Take care of your reviews

As most shoppers read customer reviews online before buying so to do candidates before applying. Even if you do everything else correctly to build a good employer brand, if you neglect your reviews you could miss out on top talent. Third party review sites like Glassdoor are the primary source for this type of window shopping. Monitoring your company’s reviews on sites like Glassdoor and utilizing social listening tools you should be able to stay on top of negative reviews. However, it’s not just negative reviews that can have a negative effect on employer brand perceptions. Lukewarm and even positive reviews and social mentions should be given attention as well. Being receptive to praise and presenting your company as a caring organization can be achieved by engaging in conversations of all kinds, not just rebutting negative feedback. If you do get a negative review, reply back. The simple act of conversing about the issue results in an increase in perception.

Summary

In highly competitive job markets strong employer branding can be the difference between success and failure. Attracting the right candidates and reducing turnover is vital to maintaining a productive workforce and minimizing costs. The real cost of recruiting new employees is often far greater than the cost of making current employees happy. Several prominent studies have determined that the financial cost can be as high as six to nine months of an employee’s salary to find and train a replacement. The intangible costs are extreme as well as turnover can have a ripple effect that stretches far throughout a company’s staff.

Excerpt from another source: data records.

/-- Restore commands: `RESTORE_BEGIN`, `RECONCILE` in HOLD and on a spare, `RESTORE_COMMIT`, `RESTORE_PAGE` (R421, R424 to R430, R433). What the
survivor's mirror answers is `m`. The question put to the other device is the model's form, and what holds no generation its reading (log 164). -/
def Obligations.RestoreCommandsRun : Prop :=
  (∀ t mb buf m o z1 a b z2 ls, Runs cmdRestoreBegin t mb { buf, mirror := m, later := false } (.restoreBegin t mb buf m false)
    (fun s c => (s.part c.part).ordo = some o ∧ c.arg 1 ≤ 1 ∧ s.anyJob = false ∧
      (((s.dropRestore c.part).askOnce c.mb (.mirrorRead (c.arg 0) 0xFF)).mbx c.mb).ext.later = false ∧ (s.mbx c.mb).ext.mirror = m ∧ m.exported = true ∧ m.answered = true ∧ m.lrec.ordoId = o.digest.setWidth 64 ∧
      (m.lrec.step + 1) % 2 ^ 64 = c.arg 2 ∧ ((s.dropRestore c.part).askOnce c.mb (.mirrorRead (c.arg 0) 0xFF)).zeroAll.allocSides c.part o.classes.length = some (z1, a, b) ∧
      z1.allocJob c.part o = some (z2, ls) ∧ z2.keptFull = false) fun _ c =>
    let r : Restore := { survivor := c.arg 0, lostDev := m.lostDev, gen := c.arg 2, cursor := BitVec.ofNat 64 (c.arg 3), lrec := m.lrec, sideA := a,
                         sideB := b, jobPages := ls }
    ((z2.modPart c.part fun x => { x with restore := r }).restoreFetch c.part o r m
      (if c.arg 1 = 1 then some (BitVec.ofNat 128 (c.arg 4)) else none)).finish c.mb stOk) ∧
  (∀ t mb buf j s' d, Runs cmdReconcile t mb { buf } (.reconcile t mb buf)
    (fun s c => c.arg 0 < 2 ^ 48 ∧ (s.part c.part).job = some j ∧ j.st = .hold ∧
      s.reconcileIn j (epactAt j.epactSealed (c.arg 0)) j.digSealed = (s', d)) fun _ c =>
    let e := epactAt j.epactSealed (c.arg 0)
    let r : LedgerRec := { j.lastSealed with stateDigest := stateDigest j.classes d, weightDigest := weightDigest j.classes d, epact := e }
    ((s'.modJob c.part fun j =>
      { j with epactSealed := e, digSealed := d, lastSealed := r,
               ledger := j.ledger.map fun y => if y.2.state = .sealed ∧ y.2.step = r.step then (y.1, r) else y }).ledgerOut c.part).finish c.mb stOk) ∧
  (∀ t mb buf o s' d, Runs cmdReconcile t mb { buf } (.reconcile t mb buf)
    (fun s c => c.arg 0 < 2 ^ 48 ∧ (s.part c.part).job = none ∧ (s.part c.part).ordo = some o ∧
      ((s.part c.part).restore.st = .epact ∨ ((s.part c.part).restore.st = .verified ∧ (s.part c.part).restore.reconciled = true)) ∧
      s.reconcileIn ((s.part c.part).restore.job o) (epactAt (epactOfBytes (s.sealedClass ((s.part c.part).restore.job o) 4 0 16)) (c.arg 0))
        ((s.part c.part).restore.pages.map fun y => (y.1, y.2.2)) = (s', d)) fun s c =>
    let q := (s.part c.part).restore
    let j := q.job o
    let r : LedgerRec := { q.lrec with stateDigest := stateDigest j.classes d, weightDigest := weightDigest j.classes d,
                                       epact := epactAt (epactOfBytes (s.sealedClass j 4 0 16)) (c.arg 0) }
    let q1 : Restore := { q with st := .verified, reconciled := true, lrec := r
                                 pages := q.pages.map fun y => (y.1, (y.2.1, Tbl.get 0 d y.1)) }
    ((s'.modPart c.part fun x => { x with restore := q1 }).event 0x0801 c.part [(8, 1), (64, q1.gen)]).finish c.mb stOk) ∧
  (∀ t mb buf o, Runs cmdRestoreCommit t mb { buf } (.restoreCommit t mb buf)
    (fun s c => (s.part c.part).ordo = some o ∧ (s.part c.part).restore.st = .verified ∧ s.anyJob = false ∧
      s.almRoom o = true) fun s c =>
    let p := c.part
    let r := (s.part p).restore
    let s1 := s.modHub fun h => { h with devId := r.lostDev }
    let j := s1.restoredJob o r
    let s2 := s1.bindJob p c.mb ((s1.now + 3999) / 4000 * 4000) o j []
    let s3 := (s2.modJob p fun j => { j with st := .hold, startMb := none }).modPart p fun x => { x with gate := false, restore := {} }
    let gs := o.groups.filter fun g => j.heraldOf g == r.lostDev
    let s4 := (s3.closeHeralds p).openHeralds gs
    let s5 := gs.foldl (fun (s : State) g => s.setHerald g.group ((s.herald g.group).map fun h => h.holdAt r.lostDev s.now r.gen)) s4
    (s5.emit (.exportEnd r.survivor r.lostDev)).finish c.mb stOk) ∧
  (∀ t mb buf m j s', Runs cmdRestorePage t mb { buf, mirror := m, later := false } (.restorePage t mb buf m false)
    (fun s c => s.job c.part = some j ∧ (j.st = .hold ∨ j.st = .stopped ∨ j.st = .atGate) ∧
      ((s.part c.part).twin.st = .syncing ∨ (s.part c.part).twin.st = .bound) ∧ (s.part c.part).twin.phase = .idle ∧
      (s.part c.part).twin.outFull = true ∧ c.arg 0 ≤ c.arg 1 ∧ c.arg 1 < j.classes.length ∧ (s.mbx c.mb).ext = { buf, mirror := m, later := false } ∧ m.answered = true ∧
      State.rebuildAll c.part (c.arg 0) m ((List.range (c.arg 1 + 1 - c.arg 0)).map (c.arg 0 + ·))
        ((s.askOnce c.mb (.mirrorRead (s.part c.part).twin.peerDev (s.part c.part).twin.peerPart)).zeroAll) = (s', none)) fun _ c =>
    ((s'.modJob c.part fun j => { j with retainFloor := j.step, gens := [], log := [], flipped := [] }).fillAgain c.part).finish c.mb stOk)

Additional costs such as productivity cost (the time necessary for a new employee to perform at full capacity) and opportunities cost (lose business opportunities from a lack of sufficient human resources) further inflate this calculation. Combine all of this with lower productivity, workflow disruptions, and increased operational costs and the big picture quickly comes into focus. Retaining quality employees is important and deserves significant investment.

So we all agree that engaged, happy employees are more productive and it’s more effective to retain talent than it is to find new talent. How do we achieve this? This guide does a great job of offering several action items to move you in the right direction. It’s important to note that the most important factor cannot be found in a list of benefits or in a story on social media. The primary factors are company culture, values, and opportunities for advancement. Most of us aren’t working for benefits, we’re working toward a goal. Offering a path to that goal is the most relevant benefit any company can offer an employee. Culture and values needs to be fostered from senior leadership down.

As Jeff Bezos said, “Your brand is what people say about you when you’re not in the room.”